After the boat is hauled (and this is VERY important!) open every through-hull,   and make sure that any intake strainer is opened and drained. The objective is to be sure that there is no plain water trapped inside any plastic housing; if you don't do this, the water will freeze, expand, and crack it! 

Also: 

1) Be sure your batteries are fully charged and the cells are filled with distilled water, then disconnect the cables attached to the batteries and leave them in the boat. A fully charged battery will NOT be damaged by the cold, and will do just fine where it is; NO need to remove it. 

2) Be sure your fuel tank is filled as much as practicable, and add the appropriate amount of fuel conditioner. Filling the tank helps to minimize condensation. 

3) Empty your bilge, and drop a half gallon of nontoxic antifreeze into it.  If you have a keel-stepped mast, or if there's a leak somewhere, your bilge may fill with some water over the winter and might even freeze.... if it does, don't panic; the bilge has sloping sides and even if it freezes, expansion won't crack anything. Mine used to fill and freeze regularly without any damage (Norm Bernstein)

WINTERIZATION  TIPS from Ron Hill, Mainsheet C34 Technical Editor:

A few important items that tend to be overlooked: 

Transmission--Always fill the transmission completely full of fluid (DEXRON III).  Over extended periods of non use, the forward transmission to engine seal, because the angle is high, tends to dry out.  Filling all the way (takes a quart over the normal level) will keep it moist.  Before the transmission can be used, REMEMBER    to remove the extra fluid.  I've 
found the easiest way is to suck it all out and refill to its normal level.   To replace the forward seal on the Hurth transmission requires removing the engine, as the transmission is bolted to the engine bell housing from the INSIDE!  An ounce of prevention is worth a pound of cure. 

Blocking--To keep the hull from separating from the forward keel (Nov 1990 Mainsheet), insure that more weight (force) is on the forward end of the keel than on the aft end.  Because of the weight of a full fuel tank plus the weight of the engine, the stern is naturally heavier and tends to rotate down, lifting the bow.  The 5600 pounds of lead wing keel isn't 
about to be lifted by the bow, hence keel/hull separation.  I always block the forward portion of the wing and keep the aft jack stands tightly cinched to keep as much weight as possible on nose of the wing keel. 

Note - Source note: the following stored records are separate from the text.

/-- R382, R383, R388, R392, R393, R395, R397, R401, R402. Slots hold op codes of one byte. -/
def Obligations.CommandFrames : Prop :=
  (∀ (op : Nat) (c : Cmd) (s : State), Only [.sessions, .slots, .inbox, .hosts, .security] s (dxBefore op c s))
  ∧ (∀ (op : Nat) (c : Cmd) (a : Answer) (s : State), (∀ x ∈ s.dx.fetched, x.2.1 < 256) →
    Only [.captures, .hosts, .links, .queues, .security, .sessions, .slots, .time, .timetable, .tables] s (dxFinish op c a s))
  ∧ (∀ (c : Cmd) (s : State), Alters (.read c) Dx.READ c s [])
  ∧ (∀ (c : Cmd) (s : State), Alters (.readBlockOpen c) Dx.READ_BLOCK (withPhase 1 c) s [.sessions])
  ∧ (∀ (c : Cmd) (s : State), Alters (.readBlockSegment c) Dx.READ_BLOCK (withPhase 2 c) s [.sessions])
  ∧ (∀ (c : Cmd) (s : State), Alters (.readBlockClose c) Dx.READ_BLOCK (withPhase 3 c) s [.sessions])
  ∧ (∀ (c : Cmd) (s : State), Alters (.writeBlockBegin c) Dx.WRITE_BLOCK (withPhase 1 c) s [.sessions, .security, .time, .timetable])
  ∧ (∀ (c : Cmd) (s : State), Alters (.writeBlockSegment c) Dx.WRITE_BLOCK (withPhase 2 c) s [.sessions, .timetable])
  ∧ (∀ (c : Cmd) (s : State), Alters (.writeBlockCommit c) Dx.WRITE_BLOCK (withPhase 3 c) s [.sessions])
  ∧ (∀ (c : Cmd) (s : State), Alters (.writeBlockAbort c) Dx.WRITE_BLOCK (withPhase 4 c) s [.sessions, .time, .timetable])
  ∧ (∀ (c : Cmd) (s : State), Alters (.subscribeEvents c) Dx.SUBSCRIBE (withPhase 1 c) s [.sessions])
  ∧ (∀ (c : Cmd) (s : State), Alters (.subscribeEntry c) Dx.SUBSCRIBE (withPhase 2 c) s [.sessions])
  ∧ (∀ (c : Cmd) (s : State), Alters (.subscribeEnd c) Dx.SUBSCRIBE (withPhase 3 c) s [.sessions])
  ∧ (∀ (c : Cmd) (s : State), Alters (.openSession c) Dx.ACTION (withAction Act.OPEN c) s [.sessions])
  ∧ (∀ (c : Cmd) (s : State), Alters (.closeSession c) Dx.ACTION (withAction Act.CLOSE c) s [.sessions])
  ∧ (∀ (c : Cmd) (s : State), Alters (.renew c) Dx.ACTION (withAction Act.RENEW c) s [.sessions])
  ∧ (∀ (c : Cmd) (s : State), Alters (.claim c) Dx.ACTION (withAction Act.CLAIM c) s [.sessions])
  ∧ (∀ (c : Cmd) (s : State), Alters (.release c) Dx.ACTION (withAction Act.RELEASE c) s [.sessions])
  ∧ (∀ (c : Cmd) (s : State), Alters (.handover c) Dx.ACTION (withAction Act.HANDOVER c) s [.sessions])
  ∧ (∀ (c : Cmd) (s : State), Alters (.ttNextDiscard c) Dx.WRITE (onEntry E.TT_NEXT_DISCARD c) s [.time, .timetable])
  ∧ (∀ (c : Cmd) (s : State), Alters (.ttVariantSelect c) Dx.WRITE (onEntry E.TT_VARIANT_SELECT c) s [.waiting, .timetable])
  ∧ (∀ (c : Cmd) (s : State), Alters (.ttVariantNext c) Dx.WRITE (onEntry E.TT_VARIANT_NEXT c) s [.waiting])
  ∧ (∀ (c : Cmd) (s : State), Alters (.ftActionAdd c) Dx.WRITE (onEntry E.FT_ACTION_ADD c) s [.time])
  ∧ (∀ (c : Cmd) (s : State), Alters (.ftActionArm c) Dx.WRITE (onEntry E.FT_ACTION_ARM c) s [.time])
  ∧ (∀ (c : Cmd) (s : State), Alters (.ftActionCancel c) Dx.WRITE (onEntry E.FT_ACTION_CANCEL c) s [.time])
  ∧ (∀ (c : Cmd) (s : State), Alters (.ftServoRestart c) Dx.WRITE (onEntry E.FT_SERVO_RESTART c) s [.time])
  ∧ (∀ (c : Cmd) (s : State), Alters (.ftDomainSelect c) Dx.WRITE (onEntry E.FT_DOMAIN_SELECT c) s [.settings, .time])
  ∧ (∀ (c : Cmd) (s : State), Alters (.crMissingLogClear c) Dx.WRITE (onEntry E.CR_MISSING_LOG_CLEAR c) s [.crusher])
  ∧ (∀ (c : Cmd) (s : State), Alters (.regionCreate c) Dx.WRITE (withByte Dx.WRITE 32 2 (fun b => 1 * 16 + b % 16) (onEntry E.FM_REGION_DEFINE c)) s [.captures, .links, .memory, .queues, .tables])
  ∧ (∀ (c : Cmd) (s : State), Alters (.regionRetire c) Dx.WRITE (withByte Dx.WRITE 32 2 (fun b => 2 * 16 + b % 16) (onEntry E.FM_REGION_DEFINE c)) s [.captures, .links, .memory, .queues, .tables])
  ∧ (∀ (c : Cmd) (s : State), Alters (.regionRekey c) Dx.WRITE (withByte Dx.WRITE 32 2 (fun b => 3 * 16 + b % 16) (onEntry E.FM_REGION_DEFINE c)) s [.captures, .links, .memory, .queues, .tables])
  ∧ (∀ (c : Cmd) (s : State), Alters (.regionReinitialise c) Dx.WRITE (withByte Dx.WRITE 32 2 (fun b => 4 * 16 + b % 16) (onEntry E.FM_REGION_DEFINE c)) s [.captures, .links, .memory, .queues, .tables])
  ∧ (∀ (c : Cmd) (s : State), Alters (.fmCheckpointStep c) Dx.WRITE (onEntry E.FM_CHECKPOINT_STEP c) s [.waiting])
  ∧ (∀ (c : Cmd) (s : State), Alters (.fmCheckpointRestore c) Dx.WRITE (onEntry E.FM_CHECKPOINT_RESTORE c) s [.waiting])
  ∧ (∀ (c : Cmd) (s : State), Alters (.tbLpmWrite c) Dx.WHOLE (withPhase 3 (onEntry E.TB_LPM_WRITE c)) s [.sessions, .tables])
  ∧ (∀ (c : Cmd) (s : State), Alters (.tbExactWrite c) Dx.WHOLE (withPhase 3 (onEntry E.TB_EXACT_WRITE c)) s [.sessions, .tables])
  ∧ (∀ (c : Cmd) (s : State), Alters (.tbNexthopWrite c) Dx.WHOLE (withPhase 3 (onEntry E.TB_NEXTHOP_WRITE c)) s [.sessions, .tables])
  ∧ (∀ (c : Cmd) (s : State), Alters (.tbGroupWrite c) Dx.WHOLE (withPhase 3 (onEntry E.TB_GROUP_WRITE c)) s [.sessions, .tables])
  ∧ (∀ (c : Cmd) (s : State), Alters (.tbSeedNext c) Dx.WRITE (onEntry E.TB_SEED_NEXT c) s [.tables])
  ∧ (∀ (c : Cmd) (s : State), Alters (.tbSubstitute c) Dx.WRITE (onEntry E.TB_SUBSTITUTE c) s [.tables])
  ∧ (∀ (c : Cmd) (s : State), Alters (.laneCommandMove c) Dx.WRITE (withByte Dx.WRITE 8 2 (fun b => b / 16 * 16 + 1) (onEntry E.OP_LANE_COMMAND c)) s [.optics])
  ∧ (∀ (c : Cmd) (s : State), Alters (.laneCommandReturn c) Dx.WRITE (withByte Dx.WRITE 8 2 (fun b => b / 16 * 16 + 2) (onEntry E.OP_LANE_COMMAND c)) s [.optics])
  ∧ (∀ (c : Cmd) (s : State), Alters (.opElsReplacePrepare c) Dx.WRITE (onEntry E.OP_ELS_REPLACE_PREPARE c) s [.optics])
  ∧ (∀ (c : Cmd) (s : State), Alters (.chuteLoopSet c) Dx.WRITE (withByte Dx.WRITE 8 0 (fun b => 1 * 16 + b % 16) (onEntry E.CH_LOOP_COMMAND c)) s [.chutes])
  ∧ (∀ (c : Cmd) (s : State), Alters (.chuteLoopClear c) Dx.WRITE (withByte Dx.WRITE 8 0 (fun b => 2 * 16 + b % 16) (onEntry E.CH_LOOP_COMMAND c)) s [.chutes])
  ∧ (∀ (c : Cmd) (s : State), Alters (.portConfig c) Dx.WRITE (onEntry E.PORT_CONFIG c) s [.waiting])
  ∧ (∀ (c : Cmd) (s : State), Alters (.psRequestActive c) Dx.WRITE (withByte Dx.WRITE 1 0 (fun _ => 0) (onEntry E.PS_REQUEST c)) s [.health, .repair, .settings, .time, .timetable, .waiting])
  ∧ (∀ (c : Cmd) (s : State), Alters (.psRequestTrim c) Dx.WRITE (withByte Dx.WRITE 1 0 (fun _ => 1) (onEntry E.PS_REQUEST c)) s [.health, .repair, .settings, .time, .timetable, .waiting])
  ∧ (∀ (c : Cmd) (s : State), Alters (.psRequestRest c) Dx.WRITE (withByte Dx.WRITE 1 0 (fun _ => 2) (onEntry E.PS_REQUEST c)) s [.health, .repair, .settings, .time, .timetable, .waiting])
  ∧ (∀ (c : Cmd) (s : State), Alters (.hlDiUnmask c) Dx.WRITE (onEntry E.HL_DI_UNMASK c) s [.health])
  ∧ (∀ (c : Cmd) (s : State), Alters (.hlFaultClear c) Dx.WRITE (onEntry E.HL_FAULT_CLEAR c) s [.health])
  ∧ (∀ (c : Cmd) (s : State), Alters (.hlAttnClear c) Dx.WRITE (onEntry E.HL_ATTN_CLEAR c) s [.health])
  ∧ (∀ (c : Cmd) (s : State), Alters (.hlCertSubmit c) Dx.WRITE (onEntry E.HL_CERT_SUBMIT c) s [.health])
  ∧ (∀ (c : Cmd) (s : State), Alters (.rpPositionFa c) Dx.WRITE (onEntry E.RP_POSITION_FA c) s [.repair, .settings])
  ∧ (∀ (c : Cmd) (s : State), Alters (.rpWithdraw c) Dx.WRITE (onEntry E.RP_WITHDRAW c) s [.repair])
  ∧ (∀ (c : Cmd) (s : State), Alters (.rpBenchReset c) Dx.WRITE (onEntry E.RP_BENCH_RESET c) s [])
  ∧ (∀ (c : Cmd) (s : State), Alters (.rpStreamAccept c) Dx.WRITE (onEntry E.RP_STREAM_ACCEPT c) s [.repair])
  ∧ (∀ (c : Cmd) (s : State), Alters (.rpStreamStart c) Dx.WRITE (onEntry E.RP_STREAM_START c) s [.repair])
  ∧ (∀ (c : Cmd) (s : State), Alters (.rpStreamAbort c) Dx.WRITE (onEntry E.RP_STREAM_ABORT c) s [.memory, .repair, .settings])
  ∧ (∀ (c : Cmd) (s : State), Alters (.seFwActivate c) Dx.SIGNED_WRITE (onEntry E.SE_FW_ACTIVATE c) s [.security])
  ∧ (∀ (c : Cmd) (s : State), Alters (.seRollbackCommit c) Dx.SIGNED_WRITE (onEntry E.SE_ROLLBACK_COMMIT c) s [.security])
  ∧ (∀ (c : Cmd) (s : State), Alters (.seOwnerEnrol c) Dx.SIGNED_WRITE (onEntry E.SE_OWNER_ENROL c) s [.security])
  ∧ (∀ (c : Cmd) (s : State), Alters (.seOwnerRevoke c) Dx.SIGNED_WRITE (onEntry E.SE_OWNER_REVOKE c) s [.security])
  ∧ (∀ (c : Cmd) (s : State), Alters (.seManagerKeys c) Dx.SIGNED_WRITE (onEntry E.SE_MANAGER_KEYS c) s [.security])
  ∧ (∀ (c : Cmd) (s : State), Alters (.seQuorum c) Dx.SIGNED_WRITE (onEntry E.SE_QUORUM c) s [.security])
  ∧ (∀ (c : Cmd) (s : State), Alters (.seAttestRequest c) Dx.WRITE (onEntry E.SE_ATTEST_REQUEST c) s [.security])
  ∧ (∀ (c : Cmd) (s : State), Alters (.behaviourLevelSet c) Dx.SIGNED_WRITE (onEntry E.BEHAVIOUR_LEVEL_SET c) s [.waiting])
  ∧ (∀ (c : Cmd) (s : State), Alters (.tmLatchNow c) Dx.WRITE (onEntry E.TM_LATCH_NOW c) s [.waiting])
  ∧ (∀ (c : Cmd) (s : State), Alters (.tmCaptureRestart c) Dx.WRITE (onEntry E.TM_CAPTURE_RESTART c) s [.captures])
  ∧ (∀ (c : Cmd) (s : State), Alters (.tmClearFixed c) Dx.WRITE (withByte Dx.WRITE 1 0 (fun b => b ||| 1) (onEntry E.TM_CLEAR c)) s [.waiting])
  ∧ (∀ (c : Cmd) (s : State), Alters (.tmClearProg c) Dx.WRITE (withByte Dx.WRITE 1 0 (fun b => b ||| 2) (onEntry E.TM_CLEAR c)) s [.waiting])
  ∧ (∀ (c : Cmd) (s : State), Alters (.biStrataTestNow c) Dx.WRITE (onEntry E.BI_STRATA_TEST_NOW c) s [.bringup])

Scuppers--Add a little of the same engine non-toxic antifreeze (propylene glycol) to the scupper drains.  If the boat is uncovered in freezing weather, this may be an ongoing process. 

Bilges--The bilges of keel stepped masts tend to fill with rain water that wicks down the upper spinnaker halyard entrance to the inside of the mast.  If the boat is hauled and up for the winter, make sure the bilge pump float switch fuse is removed, as freezing weather could stick the float in the up position, draining the batteries.    While hauled, I regularly take a sponge (using rubber gloves because   the water is COLD!) and empty the bilge during freezing weather.  If in the water, the only solution is to add a little antifreeze periodically to the bilge to keep things from freezing solid. 

Hidden places--The manual bilge pump drain should be siphoned as dry as possible and add some antifreeze.  Also look inside the hull under and aft of the rear berth.    There's a scag indentation that collects water on the inside of the hull just forward of the rudder.  Empty that area. 

Rudder--Check the rudder column for water as mentioned in the Mainsheet Feb 1992, Aug 1996 and May 1997.             

NOTE: If your boat is hauled and placed in the factory cradle, make sure the yard doesn't put it in there backwards (Ron Hill)  

 

Important: The opinions expressed here are those of the individual contributors to this page, and not those of the Catalina 34 National Association or Catalina Yachts, Inc. Additionally, this material has not been reviewed by Catalina Yachts, Inc. for technical accuracy. This page's maintainer cannot guarantee the accuracy of this information or the desirability of suggested modifications or upgrades. Please obtain assistance from a competent marine mechanic or boatyard prior to making any significant modifications to your vessel.